(Dataset items)
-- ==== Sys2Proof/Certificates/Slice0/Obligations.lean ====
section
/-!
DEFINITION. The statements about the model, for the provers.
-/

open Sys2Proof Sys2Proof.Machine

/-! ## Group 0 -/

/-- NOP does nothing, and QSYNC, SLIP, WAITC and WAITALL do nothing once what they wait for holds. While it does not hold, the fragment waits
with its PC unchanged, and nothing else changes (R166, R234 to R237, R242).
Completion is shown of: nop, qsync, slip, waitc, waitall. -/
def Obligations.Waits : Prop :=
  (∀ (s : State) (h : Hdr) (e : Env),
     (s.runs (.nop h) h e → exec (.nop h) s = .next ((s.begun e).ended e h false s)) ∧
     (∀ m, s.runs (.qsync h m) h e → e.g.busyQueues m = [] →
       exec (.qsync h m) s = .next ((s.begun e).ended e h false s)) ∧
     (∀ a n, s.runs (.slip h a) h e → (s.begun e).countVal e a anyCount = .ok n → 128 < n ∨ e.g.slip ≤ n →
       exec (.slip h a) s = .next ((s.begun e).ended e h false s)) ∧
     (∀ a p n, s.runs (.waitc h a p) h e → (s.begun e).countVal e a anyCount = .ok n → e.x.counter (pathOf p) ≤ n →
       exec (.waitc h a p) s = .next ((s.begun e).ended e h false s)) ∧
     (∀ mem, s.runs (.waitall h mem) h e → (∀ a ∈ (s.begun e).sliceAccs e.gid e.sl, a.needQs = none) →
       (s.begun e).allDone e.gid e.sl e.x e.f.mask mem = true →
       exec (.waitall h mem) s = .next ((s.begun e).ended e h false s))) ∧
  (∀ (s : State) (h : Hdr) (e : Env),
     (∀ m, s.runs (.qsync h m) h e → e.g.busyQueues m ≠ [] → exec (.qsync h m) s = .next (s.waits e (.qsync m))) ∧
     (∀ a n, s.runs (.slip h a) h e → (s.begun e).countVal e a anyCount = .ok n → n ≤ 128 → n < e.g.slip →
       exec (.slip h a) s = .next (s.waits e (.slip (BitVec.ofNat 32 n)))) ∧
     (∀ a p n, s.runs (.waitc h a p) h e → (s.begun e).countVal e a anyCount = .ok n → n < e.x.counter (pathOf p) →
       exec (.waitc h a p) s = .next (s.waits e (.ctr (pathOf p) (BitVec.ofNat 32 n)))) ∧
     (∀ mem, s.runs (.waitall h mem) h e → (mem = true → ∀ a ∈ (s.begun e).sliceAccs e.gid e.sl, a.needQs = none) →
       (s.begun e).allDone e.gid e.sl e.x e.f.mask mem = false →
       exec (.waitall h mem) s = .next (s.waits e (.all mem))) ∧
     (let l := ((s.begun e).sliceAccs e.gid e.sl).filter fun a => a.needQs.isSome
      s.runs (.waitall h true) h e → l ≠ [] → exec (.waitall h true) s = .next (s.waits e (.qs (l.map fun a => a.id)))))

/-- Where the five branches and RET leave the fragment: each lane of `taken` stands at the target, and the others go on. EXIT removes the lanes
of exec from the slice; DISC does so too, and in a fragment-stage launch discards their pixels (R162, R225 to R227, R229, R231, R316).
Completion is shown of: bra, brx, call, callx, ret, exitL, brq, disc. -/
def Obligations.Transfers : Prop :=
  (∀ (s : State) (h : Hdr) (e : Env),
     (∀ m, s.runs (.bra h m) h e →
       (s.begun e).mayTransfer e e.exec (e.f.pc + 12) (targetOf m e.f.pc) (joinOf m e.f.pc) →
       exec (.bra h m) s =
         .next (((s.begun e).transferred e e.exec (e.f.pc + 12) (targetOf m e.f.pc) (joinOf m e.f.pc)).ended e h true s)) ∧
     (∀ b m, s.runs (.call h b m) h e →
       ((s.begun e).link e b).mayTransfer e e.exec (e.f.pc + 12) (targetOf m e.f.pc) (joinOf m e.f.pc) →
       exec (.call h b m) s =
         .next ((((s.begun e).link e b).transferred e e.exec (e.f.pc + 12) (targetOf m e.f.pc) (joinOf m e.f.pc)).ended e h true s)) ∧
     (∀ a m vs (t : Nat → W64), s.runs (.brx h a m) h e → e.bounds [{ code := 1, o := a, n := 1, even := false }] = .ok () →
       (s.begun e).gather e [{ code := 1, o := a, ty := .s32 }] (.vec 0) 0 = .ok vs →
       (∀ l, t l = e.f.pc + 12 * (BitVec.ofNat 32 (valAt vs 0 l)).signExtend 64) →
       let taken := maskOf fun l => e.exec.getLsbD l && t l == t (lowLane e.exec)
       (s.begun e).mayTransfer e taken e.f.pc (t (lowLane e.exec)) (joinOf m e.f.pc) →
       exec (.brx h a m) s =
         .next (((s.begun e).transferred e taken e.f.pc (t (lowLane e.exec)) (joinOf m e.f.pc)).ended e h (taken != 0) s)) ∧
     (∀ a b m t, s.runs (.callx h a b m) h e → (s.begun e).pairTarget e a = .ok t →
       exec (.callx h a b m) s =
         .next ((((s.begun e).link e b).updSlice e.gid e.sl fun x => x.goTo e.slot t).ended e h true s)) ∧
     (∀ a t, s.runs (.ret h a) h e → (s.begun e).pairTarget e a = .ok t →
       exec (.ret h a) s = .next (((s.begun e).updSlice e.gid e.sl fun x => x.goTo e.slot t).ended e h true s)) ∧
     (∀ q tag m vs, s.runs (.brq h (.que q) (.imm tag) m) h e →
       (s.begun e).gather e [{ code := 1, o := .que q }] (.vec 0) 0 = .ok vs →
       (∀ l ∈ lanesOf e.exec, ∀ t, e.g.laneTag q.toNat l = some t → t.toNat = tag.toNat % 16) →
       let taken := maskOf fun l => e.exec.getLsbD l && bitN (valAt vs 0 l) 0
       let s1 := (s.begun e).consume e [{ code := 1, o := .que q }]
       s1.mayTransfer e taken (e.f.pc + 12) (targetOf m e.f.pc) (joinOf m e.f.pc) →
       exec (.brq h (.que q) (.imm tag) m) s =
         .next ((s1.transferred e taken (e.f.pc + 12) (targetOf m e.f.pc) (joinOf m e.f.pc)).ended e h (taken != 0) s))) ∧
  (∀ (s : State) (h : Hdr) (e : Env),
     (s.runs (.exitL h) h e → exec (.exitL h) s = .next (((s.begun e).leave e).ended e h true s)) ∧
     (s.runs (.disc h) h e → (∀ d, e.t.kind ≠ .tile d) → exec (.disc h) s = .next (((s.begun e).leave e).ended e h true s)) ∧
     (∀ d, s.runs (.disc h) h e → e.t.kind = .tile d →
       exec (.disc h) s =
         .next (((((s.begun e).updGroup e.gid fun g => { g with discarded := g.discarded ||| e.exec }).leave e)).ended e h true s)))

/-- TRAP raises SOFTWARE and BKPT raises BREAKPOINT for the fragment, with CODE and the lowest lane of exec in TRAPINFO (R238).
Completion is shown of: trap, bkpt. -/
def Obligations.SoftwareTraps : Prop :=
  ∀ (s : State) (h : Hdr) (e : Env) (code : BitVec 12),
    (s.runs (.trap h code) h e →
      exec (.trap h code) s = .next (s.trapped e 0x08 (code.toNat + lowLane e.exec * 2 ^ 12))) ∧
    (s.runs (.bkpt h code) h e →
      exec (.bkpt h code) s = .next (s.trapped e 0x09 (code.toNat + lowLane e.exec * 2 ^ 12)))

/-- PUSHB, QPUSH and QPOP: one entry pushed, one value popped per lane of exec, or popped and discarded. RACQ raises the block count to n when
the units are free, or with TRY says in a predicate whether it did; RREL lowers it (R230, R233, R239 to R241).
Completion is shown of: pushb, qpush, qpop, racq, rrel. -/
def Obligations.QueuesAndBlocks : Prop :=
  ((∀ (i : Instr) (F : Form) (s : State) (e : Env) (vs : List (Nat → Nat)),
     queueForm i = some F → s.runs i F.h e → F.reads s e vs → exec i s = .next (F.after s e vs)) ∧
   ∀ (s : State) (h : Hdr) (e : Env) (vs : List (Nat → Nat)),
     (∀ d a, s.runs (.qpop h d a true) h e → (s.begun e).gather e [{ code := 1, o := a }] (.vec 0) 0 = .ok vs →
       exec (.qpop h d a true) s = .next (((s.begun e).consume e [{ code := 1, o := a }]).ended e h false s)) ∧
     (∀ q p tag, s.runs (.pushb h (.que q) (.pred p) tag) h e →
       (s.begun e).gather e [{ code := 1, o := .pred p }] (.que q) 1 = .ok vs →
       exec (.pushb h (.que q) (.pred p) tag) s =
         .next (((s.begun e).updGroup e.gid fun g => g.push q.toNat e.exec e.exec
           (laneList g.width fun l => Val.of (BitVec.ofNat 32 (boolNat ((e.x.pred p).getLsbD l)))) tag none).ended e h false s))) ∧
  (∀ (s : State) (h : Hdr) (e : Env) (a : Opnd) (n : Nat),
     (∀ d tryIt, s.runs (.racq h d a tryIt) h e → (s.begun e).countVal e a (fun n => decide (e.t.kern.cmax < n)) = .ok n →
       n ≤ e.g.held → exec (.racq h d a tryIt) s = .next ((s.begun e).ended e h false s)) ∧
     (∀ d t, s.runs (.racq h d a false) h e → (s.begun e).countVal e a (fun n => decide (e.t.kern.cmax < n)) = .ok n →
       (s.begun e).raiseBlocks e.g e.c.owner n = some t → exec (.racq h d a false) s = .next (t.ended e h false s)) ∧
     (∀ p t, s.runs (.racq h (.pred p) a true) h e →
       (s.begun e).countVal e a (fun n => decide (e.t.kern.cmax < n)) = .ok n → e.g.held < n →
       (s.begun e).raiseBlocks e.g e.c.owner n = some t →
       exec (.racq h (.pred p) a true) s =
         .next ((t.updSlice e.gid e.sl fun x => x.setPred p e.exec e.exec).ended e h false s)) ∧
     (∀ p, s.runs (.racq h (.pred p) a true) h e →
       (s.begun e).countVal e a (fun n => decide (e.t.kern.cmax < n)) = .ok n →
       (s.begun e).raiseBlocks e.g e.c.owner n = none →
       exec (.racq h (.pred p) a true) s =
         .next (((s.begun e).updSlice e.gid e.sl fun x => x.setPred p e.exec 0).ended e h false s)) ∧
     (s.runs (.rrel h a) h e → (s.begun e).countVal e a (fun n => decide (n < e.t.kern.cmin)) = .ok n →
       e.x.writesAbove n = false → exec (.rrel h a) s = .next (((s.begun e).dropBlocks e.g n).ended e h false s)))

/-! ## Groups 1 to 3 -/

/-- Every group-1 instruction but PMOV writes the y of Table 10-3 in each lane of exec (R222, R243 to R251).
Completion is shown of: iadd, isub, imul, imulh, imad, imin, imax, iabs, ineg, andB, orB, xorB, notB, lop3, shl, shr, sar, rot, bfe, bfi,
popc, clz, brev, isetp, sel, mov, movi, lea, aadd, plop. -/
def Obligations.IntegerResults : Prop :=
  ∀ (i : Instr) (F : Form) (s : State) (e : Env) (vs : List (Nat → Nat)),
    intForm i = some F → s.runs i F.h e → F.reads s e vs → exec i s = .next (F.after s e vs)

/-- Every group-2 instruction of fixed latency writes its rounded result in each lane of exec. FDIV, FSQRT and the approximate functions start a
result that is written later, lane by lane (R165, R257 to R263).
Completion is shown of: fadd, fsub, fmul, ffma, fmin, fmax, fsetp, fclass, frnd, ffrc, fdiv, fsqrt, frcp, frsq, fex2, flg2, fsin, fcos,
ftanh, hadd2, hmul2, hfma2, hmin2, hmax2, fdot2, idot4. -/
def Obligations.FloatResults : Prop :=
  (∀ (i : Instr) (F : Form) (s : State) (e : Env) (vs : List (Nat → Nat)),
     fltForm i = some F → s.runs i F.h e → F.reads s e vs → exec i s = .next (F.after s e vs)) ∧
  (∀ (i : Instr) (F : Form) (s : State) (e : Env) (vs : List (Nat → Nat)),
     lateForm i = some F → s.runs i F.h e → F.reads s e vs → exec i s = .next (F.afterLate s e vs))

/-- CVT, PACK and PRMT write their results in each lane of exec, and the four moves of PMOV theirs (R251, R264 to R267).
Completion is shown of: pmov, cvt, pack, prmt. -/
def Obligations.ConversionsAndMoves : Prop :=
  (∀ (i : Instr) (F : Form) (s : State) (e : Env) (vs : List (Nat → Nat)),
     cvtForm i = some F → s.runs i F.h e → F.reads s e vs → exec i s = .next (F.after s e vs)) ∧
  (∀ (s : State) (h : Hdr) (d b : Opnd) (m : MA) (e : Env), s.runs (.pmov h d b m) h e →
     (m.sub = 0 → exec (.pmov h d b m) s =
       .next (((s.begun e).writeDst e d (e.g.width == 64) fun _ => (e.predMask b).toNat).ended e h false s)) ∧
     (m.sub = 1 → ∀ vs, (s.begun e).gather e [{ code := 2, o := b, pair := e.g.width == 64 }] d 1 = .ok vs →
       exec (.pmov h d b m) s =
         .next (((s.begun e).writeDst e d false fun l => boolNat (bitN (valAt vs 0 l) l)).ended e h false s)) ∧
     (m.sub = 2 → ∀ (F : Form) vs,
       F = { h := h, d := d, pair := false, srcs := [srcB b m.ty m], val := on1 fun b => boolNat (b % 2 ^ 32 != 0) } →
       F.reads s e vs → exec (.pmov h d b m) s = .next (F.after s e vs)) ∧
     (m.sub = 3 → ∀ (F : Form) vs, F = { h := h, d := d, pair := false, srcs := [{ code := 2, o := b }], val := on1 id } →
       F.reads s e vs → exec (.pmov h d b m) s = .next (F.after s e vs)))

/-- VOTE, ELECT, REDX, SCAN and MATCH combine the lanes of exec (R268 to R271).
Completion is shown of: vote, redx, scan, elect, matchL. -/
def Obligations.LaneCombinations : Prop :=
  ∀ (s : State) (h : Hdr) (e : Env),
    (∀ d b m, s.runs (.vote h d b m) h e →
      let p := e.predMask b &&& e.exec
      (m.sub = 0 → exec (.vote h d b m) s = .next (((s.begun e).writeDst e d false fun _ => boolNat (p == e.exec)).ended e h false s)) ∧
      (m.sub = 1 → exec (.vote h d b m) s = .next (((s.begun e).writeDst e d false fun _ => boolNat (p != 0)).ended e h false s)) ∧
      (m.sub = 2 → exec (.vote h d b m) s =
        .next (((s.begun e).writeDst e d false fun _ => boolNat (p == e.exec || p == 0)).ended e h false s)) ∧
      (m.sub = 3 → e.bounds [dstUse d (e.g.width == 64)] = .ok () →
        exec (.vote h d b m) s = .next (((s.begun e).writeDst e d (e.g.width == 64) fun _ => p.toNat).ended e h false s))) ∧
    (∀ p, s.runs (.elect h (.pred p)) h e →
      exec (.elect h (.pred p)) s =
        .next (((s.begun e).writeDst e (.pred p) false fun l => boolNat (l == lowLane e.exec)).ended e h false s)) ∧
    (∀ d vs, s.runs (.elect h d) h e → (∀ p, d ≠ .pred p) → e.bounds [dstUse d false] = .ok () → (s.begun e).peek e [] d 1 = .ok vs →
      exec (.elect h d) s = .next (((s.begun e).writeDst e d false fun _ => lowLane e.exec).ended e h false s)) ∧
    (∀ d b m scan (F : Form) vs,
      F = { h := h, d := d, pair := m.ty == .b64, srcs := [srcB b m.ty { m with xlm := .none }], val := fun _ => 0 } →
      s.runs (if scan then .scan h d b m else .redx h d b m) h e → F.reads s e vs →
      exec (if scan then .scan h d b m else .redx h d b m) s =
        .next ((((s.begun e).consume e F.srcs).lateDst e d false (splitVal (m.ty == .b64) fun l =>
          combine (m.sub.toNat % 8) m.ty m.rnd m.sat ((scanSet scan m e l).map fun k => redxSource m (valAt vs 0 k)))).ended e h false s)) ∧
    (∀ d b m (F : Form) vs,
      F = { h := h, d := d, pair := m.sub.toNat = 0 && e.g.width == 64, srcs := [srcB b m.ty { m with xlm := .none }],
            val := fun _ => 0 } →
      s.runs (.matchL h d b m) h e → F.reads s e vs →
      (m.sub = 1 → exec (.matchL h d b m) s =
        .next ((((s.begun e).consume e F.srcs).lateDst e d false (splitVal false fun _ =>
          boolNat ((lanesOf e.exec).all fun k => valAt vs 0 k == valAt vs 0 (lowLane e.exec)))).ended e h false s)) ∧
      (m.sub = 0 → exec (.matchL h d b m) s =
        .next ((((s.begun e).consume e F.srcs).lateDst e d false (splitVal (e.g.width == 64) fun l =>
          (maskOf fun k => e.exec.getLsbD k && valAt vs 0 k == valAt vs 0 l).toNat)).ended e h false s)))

- EXERCISE
Only lines that contain the string "tryIt" count; pick each one out of the records and copy it.

- RESULT OF THE TASK
     (∀ d tryIt, s.runs (.racq h d a tryIt) h e → (s.begun e).countVal e a (fun n => decide (e.t.kern.cmax < n)) = .ok n →
       n ≤ e.g.held → exec (.racq h d a tryIt) s = .next ((s.begun e).ended e h false s)) ∧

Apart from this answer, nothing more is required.